Дантист вставил Полли Пэтч ряд сверкающих временных зубов, и теперь она меньше шепелявила и выговаривала слова гораздо отчетливее. Судья был этим даже слегка опечален. Он успел полюбить глухие раскаты невнятных звуков, вырывавшихся из темного лабиринта ее глотки. Ему нравилось проталкивать язык в свежеобразованную расщелину в десне, и проводить по крошечным, сточенным пенькам — все, что осталось от коренных зубов. В то же время она теперь стала выглядеть более заурядно и лучше вписывалась в изменившуюся обстановку и атмосферу дома.
Иногда у него возникало желание узнать, откуда взялась Полли Пэтч и куда она держит путь; впрочем, это случалось нечасто. Он давно привык к тому, что люди возникают перед ним из ниоткуда, словно выхваченные ярким лучом прожектора, прямо посреди зала суда — только для того, чтобы вновь исчезнуть где-то в темноте, за границей светового круга; и, быть может, именно благодаря своей профессии, а не вопреки ей он редко задавал вопросы.

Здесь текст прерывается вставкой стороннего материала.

-- ==== Sys2Proof/Tests/Slice0.lean ====
section
/-! SUPPORT. Tests: ill-formed operands refused, values of the spec's worked examples, and for every obligation with hypotheses a witness:
states and operands that meet the hypotheses of its clauses, each at a boundary value where the clause has one. A witness that rests on
a constant the model leaves open (log entries 13 and 14) takes what it needs of that constant as a hypothesis. -/

namespace Sys2Proof.Tests

open Sys2Proof Sys2Proof.Machine

set_option Elab.async false

/-- The checks of Inv, as a Bool. -/
def invB (s : State) : Bool :=
  Memory.wf s.mem.pantry && Memory.wf s.mem.scratch && Memory.wf s.mem.dram && regsOk s.regs && regsOk s.mwin &&
  decide (s.clk.slot < 64) && decide (s.tod.value < 2 ^ 48 * secUnits) &&
  (tabRising s.hif.fns && tabRising s.hif.msix && tabRising s.hif.msixPend) &&
  (tabRising s.err.last && tabRising s.err.suppressed) &&
  (tabRising s.arr.slices && tabRising s.arr.ranks && tabRising s.arr.act && tabRising s.arr.actBad &&
    tabRising s.arr.goldRec && tabRising s.arr.goldCnt && tabRising s.arr.maintAt && tabRising s.arr.scrubPos &&
    tabRising s.arr.scrubAt && tabRising s.arr.goldAt) &&
  (tabRising s.tbl.masks && tabRising s.tbl.maskDir && tabRising s.tbl.tblBad && tabRising s.tbl.prfBad) &&
  (tabRising s.mem.pantrySyn && tabRising s.mem.scratchSyn && tabRising s.mem.dramBad && tabRising s.mem.dramSoft &&
    tabRising s.mem.dramSet && tabRising s.mem.rotate) &&
  (tabRising s.lnk.grps && tabRising s.lnk.lanes) &&
  (tabRising s.pip.nextDec && tabRising s.pip.nextIssue && tabRising s.pip.lastAlign && tabRising s.pip.lastGap &&
    tabRising s.pip.schedActive && tabRising s.pip.schedShadow && tabRising s.pip.schedKept) &&
  (tabRising s.upd.rings && tabRising s.upd.lastServed) && tabRising s.epc.doms &&
  (tabRising s.tod.copies && tabRising s.tod.pulses) && (tabRising s.cas.workers && tabRising s.cas.img && tabRising s.cas.goLog) &&
  (tabRising s.drc.interval && tabRising s.drc.prio && tabRising s.drc.waits && tabRising s.drc.won &&
    tabRising s.drc.handTo) &&
  tabRising s.pwr.timers &&
  (tabRising s.fwu.dirs && tabRising s.fwu.recs && tabRising s.fwu.slots && tabRising s.fwu.store) &&
  tabRising s.vbt.words

theorem inv_of (s : State) (h : invB s = true) : Machine.Inv s := by
  simp only [invB, Bool.and_eq_true, decide_eq_true_eq] at h
  constructor <;> (try simp only [HifSt.sorted, ErrSt.sorted, ArrSt.sorted, TblSt.sorted, MemSt.sorted, LnkSt.sorted, PipSt.sorted,
    UpdSt.sorted, EpcSt.sorted, TodSt.sorted, CasSt.sorted, DrcSt.sorted, PwrSt.sorted, FwuSt.sorted, VbtSt.sorted]) <;>
    simp_all

/-- Registers listed with values. -/
def regsSet (rs : List (Nat × Word)) (s : State) : State :=
  rs.foldl (fun s x => s.updRegs fun t => tabInsert t x.1 x.2) s

/-- A block that has started: RESET_N high, PHASE 8, and registers set. -/
def up (rs : List (Nat × Word)) : State :=
  regsSet ((Reg.glbBootStat, 0x80000000) :: rs) { State.reset with rst := { RstSt.reset with low := false } }

/-- The PF, as a party. -/
def pf : Party := .pcie 0

theorem inv_all (l : List State) (h : l.all invB = true) : ∀ s ∈ l, Machine.Inv s :=
  fun s hs => inv_of s (List.all_eq_true.mp h s hs)

/-- An entry of table 0 with every key bit compared, live in both epochs. -/
def ent (k : Nat) : Entry := ⟨0, BitVec.ofNat 640 k, BitVec.ofNat 640 (2 ^ 640 - 1), 7, [0], true, true⟩

/-- A table of one width over pan 0, with one data unit a record. -/
def tbl (width : Nat) : TableDesc := ⟨.exists_, width, 0, false, 1, 0, 24, 0, [], 0, 0, 0, 0⟩

/-- A profile of one lookup in table 0, of one key word, that pipeline A may use. -/
def prof : Profile := ⟨0x00410100, [0], []⟩

/-- The header of a SEARCH with tag 1 and profile 5. -/
def hdr : W64 := pack64 [(60, 1), (48, 1), (40, 5), (36, 1)]

/-- A search of that header in a stage. -/
def srch (st : SStage) (ks : List LkState) : Search :=
  { pipe := .a, stage := st, grp := 0, hdr := hdr, key := [0], stamp := 0, vec := 0, profNo := 5, prof := prof, reject := 0,
    prfBad := false, disp := 0, issue := 28, leave := 145, gap := 1, lks := ks, casc := false, sent := false, candIn := none }

/-- The array clock runs, every slot is an M slot, and table 0 of a width lies over pan 0. -/
def tabled (width : Nat) : State :=
  let s := up [(Reg.glbMemMode, 1), (Reg.clkStat, 0x3ff), (Reg.hobLmap 0, regReset (Reg.hobLmap 0) ||| BitVec.ofNat 32 (0x10000 + width * 0x4000))]
  { s with
    clk := { s.clk with pclk := 1000, now := 1000 }
    tbl := { s.tbl with tables := [(0, tbl width)] }
    pip := { s.pip with schedActive := [(0, 0xffffffff), (1, 0xffffffff), (2, 0xffffffff), (3, 0xffffffff)] } }

/-! WellFormed: an ill-formed term for each check, which the check refuses. -/

theorem test_ill_formed_operands_are_refused :
    [Instr.lifeMinute (-513) 0, .lifeMinute 512 0, .agingSample [], .dramUncorrectable (2 ^ 28) none, .deskew (.fll 0) [], .deskew .fcl (List.replicate 8 0),
     .groupUp (.fll 0) 65536, .laneResume .fcl 65536 (List.replicate 16 0), .laneResume .fcl 0 [], .frameReceive (.fll 0) [] [], .doorbellSqTail 0 0 0 true 0 false, .doorbellCqHead 0 0 4097 true 0 false,
     .descriptorArrive 0 (some []), .descriptorArrive 0 (some [0]), .fwBlock 0 (some (List.replicate 4097 0)), .timeFrameSend [⟨0, .running, 0, true⟩], .vfDisable true 64, .proposalStage .mp 1 0,
     .coldReset 0, .coldReset 4, .warmReset 3, .warmReset 7, .powerTimerExpire 0 true, .powerTimerExpire 5 true].all (fun i => !i.wf) = true := by
  decide +kernel

theorem test_ill_formed_frames_are_refused :
    [Instr.discoverFrame [0], .discoverReturn [], .csearch [0], .cand [0], .casPrepare [0], .casAck [0], .casDecide [0], .timeFrame [0], .stateFrame [0],
     .ctrlFrame [0] none, .relayFrame [0], .imgFrame (List.replicate 67 0), .casRaDone [0]].all (fun i => !i.wf) = true := by
  decide +kernel

theorem test_ill_formed_ranges_are_refused :
    [Instr.bar4Read (.host 0) 0 [] [], .bar4Write (.mp 0) 0 [] false [], .aliasSetWrite (.host 0) 0 [] false [], .aliasClearWrite (.host 0) 0 [] false [],
     .activityClear 0 0 [] false, .bar4Read (.host 0) 0 (List.replicate 4097 true) []].all (fun i => !i.wf) = true := by
  decide +kernel

theorem test_well_formed_operands_pass :
    [Instr.lifeMinute (-512) 0, .lifeMinute 511 0, .fwBlock 0 none, .vfDisable true 63, .coldReset 1, .warmReset 6, .powerTimerExpire 4 true, .imgFrame (List.replicate 66 0),
     .bar4Read (.mp 3) 0 (List.replicate 4096 true) [], .timeFrameSend [⟨15, .cold, 0, true⟩], .descriptorArrive 0 (some (List.replicate 8 0))].all Instr.wf = true := by
  decide +kernel

/-! Values that the spec's worked examples give. -/

/-- The check value of the CRC of R107 over the ASCII string 123456789, as catalogues of CRCs give it for this polynomial, start value and
complement with bits entered most significant first. -/
theorem test_crc_of_the_check_string : crcOut (crcBits 0x313233343536373839 72 0xffffffff) = 0xfc891918 := by decide +kernel

/-- 02_ternary_array.md, the example of table 9: X, Y, E cells and parity of 192.0.2.0/24 in VRF 3. -/
theorem test_slice_of_the_ipv4_example :
    entrySlice ⟨9, BitVec.ofNat 640 (0x0003c00002 * 2 ^ 600), BitVec.ofNat 640 (0xffffffffff * 2 ^ 600), 8, [], true, true⟩ 0 =
      ⟨0x0003c000020000000000, 0xfffc3ffffd0000000000, false, false, true, true⟩ := by decide +kernel

/-- The same example: its rank word, and its Sieve bucket from subkey bits 16 to 25. -/
theorem test_rank_and_bucket_of_the_ipv4_example :
    rankWord 8 = 0x10008 ∧ bucketKey { tbl 0 with nbits := 10, pos := List.range' 16 10 } (BitVec.ofNat 640 (0x0003c00002 * 2 ^ 600))
      (BitVec.ofNat 640 (0xffffffffff * 2 ^ 600)) = 768 := by decide +kernel

/-- 05_slot_schedule.md, Table 5.4: 185.06 ns with G = 4 at OPP0, in units of 10 ps. -/
theorem test_latency_of_the_split_schedule : bits (pipLat 4 0) 15 0 = 18506 := by decide

/-- 10_host_interface.md, Table 10.8, and 16_register_index.md: the offsets and the header word of the proposal. -/
theorem test_proposal_of_the_vf_example :
    Reg.prtFnRights 5 = 0x140114 ∧ Reg.prtTgrant (4 * 5) = 0x140450 ∧
      (proposalWords 0x41 [(Reg.prtFnRights 5, 1), (Reg.prtTgrant 20, 0x40000000)]).headD 0 = 0x0041020000000000 := by decide

/-- 04_lookup_link.md, the example of G0: the request header of tag 0x2A5, profile 12 and 6 key words. -/
theorem test_request_header_fields :
    let h : W64 := 0x12a50c6000000000
    bits h 63 60 = 1 ∧ bits h 59 48 = 0x2a5 ∧ bits h 47 40 = 12 ∧ bits h 39 36 = 6 := by decide

/-- 11_memories_dram.md: unit 1,048,583 of the Pantry is at BAR4 offset 0x00400018. -/
theorem test_pantry_unit_offset :
    let s := up []
    unitRead 1048583 (s.updMem fun m => { m with pantry := [(0x400018, 2)] }) = 2 := by decide +kernel

theorem witness_StepRunsTheFrontCommand :
    ({ State.reset with pending := [.pfFlr, .status] } : State).pending = .pfFlr :: [.status] := rfl

theorem witness_AnEmptyQueueLetsOneNanosecondPass :
    (up []).pending = [] ∧ powerState (up []) ≤ 1 ∧ (up [(Reg.pwrStat, 0x20000000)]).pending = [] ∧
    powerState (up [(Reg.pwrStat, 0x20000000)]) ≤ 1 ∧ (up [(Reg.pwrStat, 0x40000000)]).pending = [] ∧
    2 ≤ powerState (up [(Reg.pwrStat, 0x40000000)]) := by decide +kernel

Он не обладал пытливым умом. Ему это было просто ни к чему. Задача судьи — терпеливо ждать, когда факты сами заявят о себе, а вынюхивать и выведывать — не его работа. Для этого есть другие.
Полли Пэтч как-то ночью сказала ему, что сексуальная энергия озаряет вселенную и ее, как факел, надо донести до самых темных уголков. И когда она озарит все вокруг, в мире больше не будет ни стыда, ни чувства вины, ни войн. Еще она сказала, что боль и наслаждение — одно и то же, и суть Закона в том, чтобы поступать сообразно своим желаниям.
Слова эти, исторгнутые из беззубого рта (зубы вновь вернулись к дантисту для подгонки), звучали как грозное прорицание оракула. Причем, немного подумав, решил он, вдохновение сей оракул черпал не на Олимпе, а в Аиде — не в раю, а в аду. На том Олимпе, куда он сам был вознесен судьбой и где горная вершина здравомыслия теряется в заоблачных высотах интеллекта, — все разговоры сводились к тому, как ущемляется душа, когда потакают низменным чувствам, Полли Пэтч и слышать об этом не желала. Она, словно ее устами говорил сам дьявол, провозглашала, что душа и чувства — неделимое целое: потакать одному, значит потакать другому.
Полли Пэтч села на диету из расчета 800 калорий в день; но похудеть не похудела. Никто не мог понять, в чем причина. Леди Биссоп, соблюдая ту же диету, теряла по пять килограммов в месяц и в конце концов до того истаяла, что судья ощутил признаки возрождающегося сексуального интереса к жене: чем более несчастной и жалкой она казалась, тем, увы, сильнее его к ней притягивало; но она так пронзительно верещала, что он счел за благо вернуться в гостевую к выносливой и защищенной подкожным слоем жира Полли.